3    On the last occasion, I made an order granting SMBC leave to file an amended originating application seeking declaratory relief and orders for specific performance in the nature of that sought by SMBC today. I made that order for three reasons.

4    First, the position taken by SMBC was unusual, in that it sought contractual relief together with an order for preliminary discovery or equitable discovery to determine whether to commence a proceeding against Flexirent. Secondly, and relatedly, an application for preliminary discovery under FCR 7.23 must logically follow determination of whether there is a legal or equitable right to obtain the documents sought. It is a precondition to an order for preliminary discovery that all “reasonable inquires” have been made to obtain the information necessary to decide whether to commence a proceeding seeking substantive relief. Thirdly, I considered that the originating application filed by SMBC in July 2022 did not identify with specificity the disputed construction relating to the obligations of Flexirent under the 2018 MRASA and Supplemental Deed, and therefore SMBC should have leave to file an amended originating application which truly identifies the constructional issue raised. As I said in my reasons, this will allow SMBC, if it is successful in obtaining the relief it seeks in the amended originating application, or through some other adjectival application, to consolidate the two proceedings by amending the relief sought in the Primary Proceeding: SMBC Leasing and Finance (at [6][7]).

5    In any event, SMBC filed its amended originating application and the proceeding was listed for hearing as soon as practicable. Importantly, by its amended originating application, SMBC seeks declaratory relief in a particular form, namely, that on proper construction of the 2018 MRASA and the Supplemental Deed, Flexirentis obliged to provide access to [SMBC] to all documents in [Flexirent’s] possession meeting the descriptions in the Schedule to [the application]”.

6    The proposed order for specific performance is similarly drafted, being “an order that Flexirent provide access to SMBC to all documents in Flexirent’s possession meeting the descriptions in the schedule to [the application]”. The broad ranging schedule incorporated into the prayers for relief sought by the applicant is annexed to these reasons (Schedule). It will be necessary to return to the precise relief sought by SMBC later.

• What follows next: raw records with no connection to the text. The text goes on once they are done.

-- ==== Sys2Proof/Machine/Core.lean ====
section
/-! DEFINITION. The machine as the host's interface reads it. -/

def Sys2Proof.core : Host.Core :=
  { State := Sys2Proof.Machine.State, Fault := Sys2Proof.Machine.Fault, Refusal := Sys2Proof.Machine.Refusal,
    step := Sys2Proof.Machine.step, reset := Sys2Proof.Machine.State.reset }
end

7    It is fair to say that the stakes in this aspect of the proceeding are exceedingly low. As noted above, SMBC also seeks either preliminary discovery under FCR 7.23 or equitable discovery, and SMBC foreshadows that if it is unsuccessful in obtaining the documents which are the subject of this application, it will seek preliminary discovery in order to obtain the documents sought in the Schedule.

B    AGREED BACKGROUND FACTS

B.1    Background and Sources of Findings

8    At the last case management hearing, I made an order requiring the parties to prepare a statement of agreed facts pursuant to s 191 of the Evidence Act 1995 (Cth), given that it appeared unlikely that the matter would venture beyond a relatively short construction dispute. An agreed statement of facts was filed by the parties with commendable efficiency.

9    With the benefit of that document, the facts underlying the dispute may be sketched as follows.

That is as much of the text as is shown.